What type of regulators and what does the manual for the heater say as for the regulator setting?


----------



## SteveO (Apr 14, 2009)

is it set for propane or was it set for NG there are different orfice sizes for each.


----------



## Bearfootfarm (Jul 13, 2006)

> The igniter clicks and clicks but it just won't fire up


Can you see if it's actually making a spark?


----------



## chrisl (Jan 20, 2006)

What brand of heater is it? What is your water pressure? Does the draft blower/exhaust blower come on? What is the BTU rating of the heater?
Chris


----------



## Sparticle (Nov 1, 2004)

Yep, I can see it spark. Yep, it is built for LPG. Its 88,000 BTU. There is no exhaust blower. I've got the water pressure at 43. The manual says to use 1.2m3/h pressure reducer. None of the regulators I have tried says anything about that. I have tried a high pressure regulator, a low pressure regulator and a 2 stage regulator. I even tried one of those big fat regulators from a 500 gallon tank. I'm starting to think the water heater is bad. The brand is Alaska. I found it on eBay.


----------



## Elevenpoint (Nov 17, 2009)

Water pressure would be fine...do you have other gas appliances that are running off of a large LP tank? The regulator on the tank will be @ 10psi maybe, then you have a secondary regulator that will reduce that down to.....according to the hot water heater specs you would be @ 2800 Pa which would convert to about 11''WC. (water column).


----------



## Charleen (May 12, 2002)

We had trouble when a spider laid her egg sack on the ignitor. Click, Click but wouldn't catch.


----------



## Bearfootfarm (Jul 13, 2006)

Have you tried to light it with a match?
It sounds to me like it's not getting enough gas to the burner.

It takes VERY little to be able to smell it


----------



## chrisl (Jan 20, 2006)

I looked at the spec for this heater. If you can get your money back you would be better off. Basically this heater is same as a run of the mill home depot LP cheap tank heater. I'm a license plumber and I sell and install all different types of commercial and residential water heaters including tankless water heaters. 

A true high efficient tankless heater will have a combustion/exhaust blower and will bring combustion air in from the outside of the home. It has to have a pressurized combustion chamber to be able to burn the fuel and then force that energy through an elaborate heat exchanger.
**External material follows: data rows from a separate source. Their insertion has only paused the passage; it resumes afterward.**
-- ==== Sys2Proof/Laws/Memory.lean ====
section
/-! SUPPORT. The laws of byte memories: read after write, and that every operation keeps the canonical form. -/

namespace Sys2Proof.Machine

theorem Memory.sortedFrom_mono {lo lo' : Nat} {m : Memory} (h : m.sortedFrom lo = true) (hl : lo' ≤ lo) :
    m.sortedFrom lo' = true := by
  cases m with
  | nil => rfl
  | cons c m =>
    simp only [Memory.sortedFrom, Bool.and_eq_true, decide_eq_true_eq] at h ⊢
    exact ⟨⟨by omega, h.1.2⟩, h.2⟩

theorem Memory.read_of_lt {lo a : Nat} {m : Memory} (h : m.sortedFrom lo = true) (ha : a < lo) :
    m.read a = Memory.unlisted := by
  induction m generalizing lo with
  | nil => rfl
  | cons c m ih =>
    simp only [Memory.sortedFrom, Bool.and_eq_true, decide_eq_true_eq] at h
    have hne : a ≠ c.1 := by omega
    simp only [Memory.read, hne, if_false]
    exact ih h.2 (by omega)

theorem Memory.write_sortedFrom {lo a : Nat} {m : Memory} (v : Byte) (h : m.sortedFrom lo = true) (ha : lo ≤ a) :
    (m.write a v).sortedFrom lo = true := by
  induction m generalizing lo with
  | nil => by_cases hv : v = Memory.unlisted <;> simp [Memory.write, Memory.sortedFrom, hv, ha]
  | cons c m ih =>
    simp only [Memory.sortedFrom, Bool.and_eq_true, decide_eq_true_eq] at h
    obtain ⟨⟨h1, h2⟩, h3⟩ := h
    simp only [Memory.write]
    split_ifs with h4 h5 h6 h7
    · simp [Memory.sortedFrom, h1, h2, h3]
    · simp [Memory.sortedFrom, ha, h5, h2, h3]; omega
    · exact Memory.sortedFrom_mono h3 (by omega)
    · simp [Memory.sortedFrom, h1, h7, h3]
    · simp [Memory.sortedFrom, h1, h2]; exact ih h3 (by omega)

theorem Memory.read_write_of_sorted {lo a : Nat} {m : Memory} (v : Byte) (h : m.sortedFrom lo = true) (b : Nat) :
    (m.write a v).read b = if b = a then v else m.read b := by
  induction m generalizing lo with
  | nil => by_cases hv : v = Memory.unlisted <;> simp [Memory.write, Memory.read, hv]
  | cons c m ih =>
    simp only [Memory.sortedFrom, Bool.and_eq_true, decide_eq_true_eq] at h
    obtain ⟨⟨h1, h2⟩, h3⟩ := h
    have hlow : ∀ x, x ≤ c.1 → Memory.read m x = Memory.unlisted := fun x hx =>
      Memory.read_of_lt h3 (by omega)
    rcases Nat.lt_trichotomy a c.1 with hac | hac | hac
    · by_cases hv : v = Memory.unlisted
      · simp only [Memory.write, hac, hv, if_true]
        by_cases hb : b = a
        · subst hb
          have hne : b ≠ c.1 := by omega
          simp [Memory.read, hne, hlow b (by omega)]
        · simp [hb]
      · simp only [Memory.write, hac, hv, if_true, if_false]
        simp [Memory.read]
    · subst hac
      by_cases hv : v = Memory.unlisted
      · simp only [Memory.write, hv, if_true, Nat.lt_irrefl, if_false]
        by_cases hb : b = c.1
        · simp [hb, hlow c.1 (by omega)]
        · simp [Memory.read, hb]
      · simp only [Memory.write, hv, if_true, Nat.lt_irrefl, if_false]
        by_cases hb : b = c.1 <;> simp [Memory.read, hb]
    · have hn1 : ¬ a < c.1 := by omega
      have hn2 : a ≠ c.1 := by omega
      simp only [Memory.write, hn1, hn2, if_false, Memory.read, ih h3]
      by_cases hb : b = c.1
      · have hba : b ≠ a := by omega
        simp [hb]; omega
      · simp [hb]

/-- Read after write. -/
theorem Memory.read_write {m : Memory} (h : m.wf = true) (a : Nat) (v : Byte) (b : Nat) :
    (m.write a v).read b = if b = a then v else m.read b := Memory.read_write_of_sorted v h b

theorem Memory.write_wf {m : Memory} (h : m.wf = true) (a : Nat) (v : Byte) : (m.write a v).wf = true :=
  Memory.write_sortedFrom v h (Nat.zero_le a)

theorem Memory.writeBytes_wf {m : Memory} (h : m.wf = true) (a : Nat) (vs : List Byte) :
    (m.writeBytes a vs).wf = true := by
  induction vs generalizing m a with
  | nil => exact h
  | cons v vs ih => exact ih (Memory.write_wf h a v) (a + 1)

/-- Read after a write of a byte sequence. -/
theorem Memory.read_writeBytes {m : Memory} (h : m.wf = true) (a : Nat) (vs : List Byte) (b : Nat) :
    (m.writeBytes a vs).read b = if a ≤ b ∧ b < a + vs.length then vs.getD (b - a) 0 else m.read b := by
  induction vs generalizing m a with
  | nil =>
    have : ¬ (a ≤ b ∧ b < a + ([] : List Byte).length) := by simp
    rw [Memory.writeBytes, if_neg this]
  | cons v vs ih =>
    rw [Memory.writeBytes, ih (Memory.write_wf h a v), Memory.read_write h, List.length_cons]
    by_cases hb : b = a
    · subst hb
      have h1 : ¬ (b + 1 ≤ b ∧ b < b + 1 + vs.length) := by omega
      have h2 : b ≤ b ∧ b < b + (vs.length + 1) := by omega
      rw [if_neg h1, if_pos h2, if_pos rfl]; simp
    · by_cases hin : a + 1 ≤ b ∧ b < a + 1 + vs.length
      · have h2 : a ≤ b ∧ b < a + (vs.length + 1) := by omega
        have h3 : b - a = (b - (a + 1)) + 1 := by omega
        simp [hin, h2, h3]
      · have h2 : ¬ (a ≤ b ∧ b < a + (vs.length + 1)) := by omega
        rw [if_neg hin, if_neg h2, if_neg hb]

/-- Outside the bytes of a write nothing changes. -/
theorem Memory.read_writeBytes_of_outside {m : Memory} (h : m.wf = true) {a b : Nat} {vs : List Byte}
    (hb : b < a ∨ a + vs.length ≤ b) : (m.writeBytes a vs).read b = m.read b := by
  have : ¬ (a ≤ b ∧ b < a + vs.length) := by omega
  rw [Memory.read_writeBytes h, if_neg this]

@[simp] theorem Memory.length_readBytes (m : Memory) (a n : Nat) : (m.readBytes a n).length = n := by
  induction n generalizing a with
  | zero => rfl
  | succ n ih => simp [Memory.readBytes, ih]

theorem Memory.getD_readBytes (m : Memory) (a : Nat) {n i : Nat} (h : i < n) :
    (m.readBytes a n).getD i 0 = m.read (a + i) := by
  induction n generalizing a i with
  | zero => omega
  | succ n ih =>
    cases i with
    | zero => rfl
    | succ i =>
      have := ih (a + 1) (i := i) (by omega)
      simp only [Memory.readBytes, List.getD_cons_succ, this]
      congr 1; omega

theorem Memory.readBytes_congr {m m' : Memory} {a n : Nat}
    (h : ∀ b, a ≤ b → b < a + n → m.read b = m'.read b) : m.readBytes a n = m'.readBytes a n := by
  induction n generalizing a with
  | zero => rfl
  | succ n ih =>
    rw [Memory.readBytes, Memory.readBytes, h a (by omega) (by omega),
      ih (fun b h1 h2 => h b (by omega) (by omega))]

theorem Memory.keepFrom_sortedFrom {lo bound : Nat} {m : Memory} (h : m.sortedFrom lo = true) :
    (m.keepFrom bound).sortedFrom (max lo bound) = true := by
  induction m generalizing lo with
  | nil => rfl
  | cons c m ih =>
    simp only [Memory.sortedFrom, Bool.and_eq_true, decide_eq_true_eq] at h
    have ih := ih h.2
    simp only [Memory.keepFrom] at ih ⊢
    by_cases hc : bound ≤ c.1
    · rw [show max (c.1 + 1) bound = c.1 + 1 by omega] at ih
      simp only [List.filter, hc, decide_true, Memory.sortedFrom, ih, Bool.and_true, Bool.and_eq_true,
        decide_eq_true_eq]
      exact ⟨by omega, h.1.2⟩
    · simp only [List.filter, hc, decide_false]
      exact Memory.sortedFrom_mono ih (by omega)

theorem Memory.keepBelow_sortedFrom {lo bound : Nat} {m : Memory} (h : m.sortedFrom lo = true) :
    (m.keepBelow bound).sortedFrom lo = true := by
  induction m generalizing lo with
  | nil => rfl
  | cons c m ih =>
    simp only [Memory.sortedFrom, Bool.and_eq_true, decide_eq_true_eq] at h
    have ih := ih h.2
    simp only [Memory.keepBelow] at ih ⊢
    by_cases hc : c.1 < bound
    · simp only [List.filter, hc, decide_true, Memory.sortedFrom, ih, Bool.and_true, Bool.and_eq_true,
        decide_eq_true_eq]
      exact h.1
    · simp only [List.filter, hc, decide_false]
      exact Memory.sortedFrom_mono ih (by omega)

theorem Memory.fillFrom_sortedFrom {f : Nat → Byte} {a n : Nat} {tail : Memory}
    (h : tail.sortedFrom (a + n) = true) : (Memory.fillFrom f a tail n).sortedFrom a = true := by
  induction n generalizing a with
  | zero => exact h
  | succ n ih =>
    have := ih (a := a + 1) (by rw [show a + 1 + n = a + (n + 1) by omega]; exact h)
    rw [Memory.fillFrom]
    split
    · exact Memory.sortedFrom_mono this (by omega)
    · next hf => simp [Memory.sortedFrom, hf, this]

theorem Memory.fillBelow_wf {m : Memory} (h : m.wf = true) (bound : Nat) (f : Nat → Byte) :
    (m.fillBelow bound f).wf = true := by
  refine Memory.fillFrom_sortedFrom ?_
  have := Memory.keepFrom_sortedFrom (bound := bound) h
  rwa [show max 0 bound = 0 + bound by omega] at this

theorem Memory.read_keepFrom_of_ge (m : Memory) {bound b : Nat} (h : bound ≤ b) :
    (m.keepFrom bound).read b = m.read b := by
  induction m with
  | nil => rfl
  | cons c m ih =>
    simp only [Memory.keepFrom] at ih ⊢
    by_cases hc : bound ≤ c.1
    · simp only [List.filter, hc, decide_true, Memory.read, ih]
    · have hne : b ≠ c.1 := by omega
      simp only [List.filter, hc, decide_false, Memory.read, hne, if_false, ih]

theorem Memory.read_fillFrom {f : Nat → Byte} {a n : Nat} {tail : Memory}
    (h : tail.sortedFrom (a + n) = true) (b : Nat) :
    (Memory.fillFrom f a tail n).read b = if a ≤ b ∧ b < a + n then f b else tail.read b := by
  induction n generalizing a with
  | zero =>
    have : ¬ (a ≤ b ∧ b < a + 0) := by omega
    rw [Memory.fillFrom, if_neg this]
  | succ n ih =>
    have ih' := ih (a := a + 1) (by rw [show a + 1 + n = a + (n + 1) by omega]; exact h)
    rw [Memory.fillFrom]
    by_cases hb : b = a
    · subst hb
      have h1 : ¬ (b + 1 ≤ b ∧ b < b + 1 + n) := by omega
      rw [if_pos (by omega : b ≤ b ∧ b < b + (n + 1))]
      have h3 : tail.read b = Memory.unlisted := Memory.read_of_lt h (by omega)
      split
      · next hf => rw [ih', if_neg h1, hf, h3]
      · simp [Memory.read]
    · have h1 : (a + 1 ≤ b ∧ b < a + 1 + n) ↔ (a ≤ b ∧ b < a + (n + 1)) := by omega
      split
      · simp only [ih', h1]
      · simp only [Memory.read, hb, if_false, ih', h1]

/-- What a fill leaves at each offset. -/
theorem Memory.read_fillBelow {m : Memory} (h : m.wf = true) (bound : Nat) (f : Nat → Byte) (b : Nat) :
    (m.fillBelow bound f).read b = if b < bound then f b else m.read b := by
  have hs := Memory.keepFrom_sortedFrom (bound := bound) h
  rw [show max 0 bound = 0 + bound by omega] at hs
  rw [Memory.fillBelow, Memory.read_fillFrom hs]
  by_cases hb : b < bound
  · simp [hb]
  · have : ¬ (0 ≤ b ∧ b < 0 + bound) := by omega
    rw [if_neg this, if_neg hb, Memory.read_keepFrom_of_ge m (by omega)]

/-- Canonical memories with the same bytes are the same data. -/
theorem Memory.eq_of_read_eq {m m' : Memory} {lo lo' : Nat} (h : m.sortedFrom lo = true)
    (h' : m'.sortedFrom lo' = true) (hr : ∀ a, m.read a = m'.read a) : m = m' := by
  induction m generalizing m' lo lo' with
  | nil =>
    cases m' with
    | nil => rfl
    | cons c' m' =>
      simp only [Memory.sortedFrom, Bool.and_eq_true, decide_eq_true_eq] at h'
      have := hr c'.1
      simp only [Memory.read, if_true] at this
      exact absurd this.symm h'.1.2
  | cons c m ih =>
    simp only [Memory.sortedFrom, Bool.and_eq_true, decide_eq_true_eq] at h
    cases m' with
    | nil =>
      have := hr c.1
      simp only [Memory.read, if_true] at this
      exact absurd this h.1.2
    | cons c' m' =>
      simp only [Memory.sortedFrom, Bool.and_eq_true, decide_eq_true_eq] at h'
      obtain ⟨b, v⟩ := c
      obtain ⟨b', v'⟩ := c'
      have hbb : b = b' := by
        rcases Nat.lt_trichotomy b b' with hlt | heq | hgt
        · have := hr b
          have hne : b ≠ b' := by omega
          simp only [Memory.read, if_true, hne, if_false] at this
          rw [Memory.read_of_lt h'.2 (by simp; omega)] at this
          exact absurd this h.1.2
        · exact heq
        · have := hr b'
          have hne : b' ≠ b := by omega
          simp only [Memory.read, if_true, hne, if_false] at this
          rw [Memory.read_of_lt h.2 (by simp; omega)] at this
          exact absurd this.symm h'.1.2
      subst hbb
      have hv : v = v' := by have := hr b; simpa [Memory.read] using this
      subst hv
      rw [ih h.2 h'.2 (fun a => ?_)]
      by_cases ha : a = b
      · subst ha
        rw [Memory.read_of_lt h.2 (by simp), Memory.read_of_lt h'.2 (by simp)]
      · have := hr a
        simpa [Memory.read, ha] using this

end Sys2Proof.Machine
end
When the combustion gases exit the heater all the heat energy or nearly all should be transferred to the water it is heating. This Alaska heater appears to not have this, it looks to me as if it is just an atmospheric vent heater.

A quality tankless heater will have a modulating burner, and will control not only BTU output but also GPM output of the water. When the incoming water is 54 Deg is has to go through the heater slower to get 66 deg of rise it needs to make 120 deg water.

There are several good brands out there. Rinnai and State are my favorite. I like the new State tankless because you don't need a special flue like you do for the Rinnai, simply two PVC pipe. The Rinnai flue is made of PVC but its a concentric flue specially made for the unit.

As far as electric, they are joke. Everyone assumes that electric is 100% efficient. On the contrary the are less efficient than a standard gas heater. And in areas north of the Mason Dixon line the AMP requirements are so great that some people have had to add an additional 200 amp service to their existing power. 

Hope this helps. if you are stuck with this heater, please for safety sake hire an competent plumber, water heaters can be dangerous.

Chris


----------



## Sparticle (Nov 1, 2004)

The folks I bought the water heater from are sending another one. We think its a dud. He's sold many, many of these and has problems with 2 of them. I've tried everything they suggested to no avail. Another on is on the way.


----------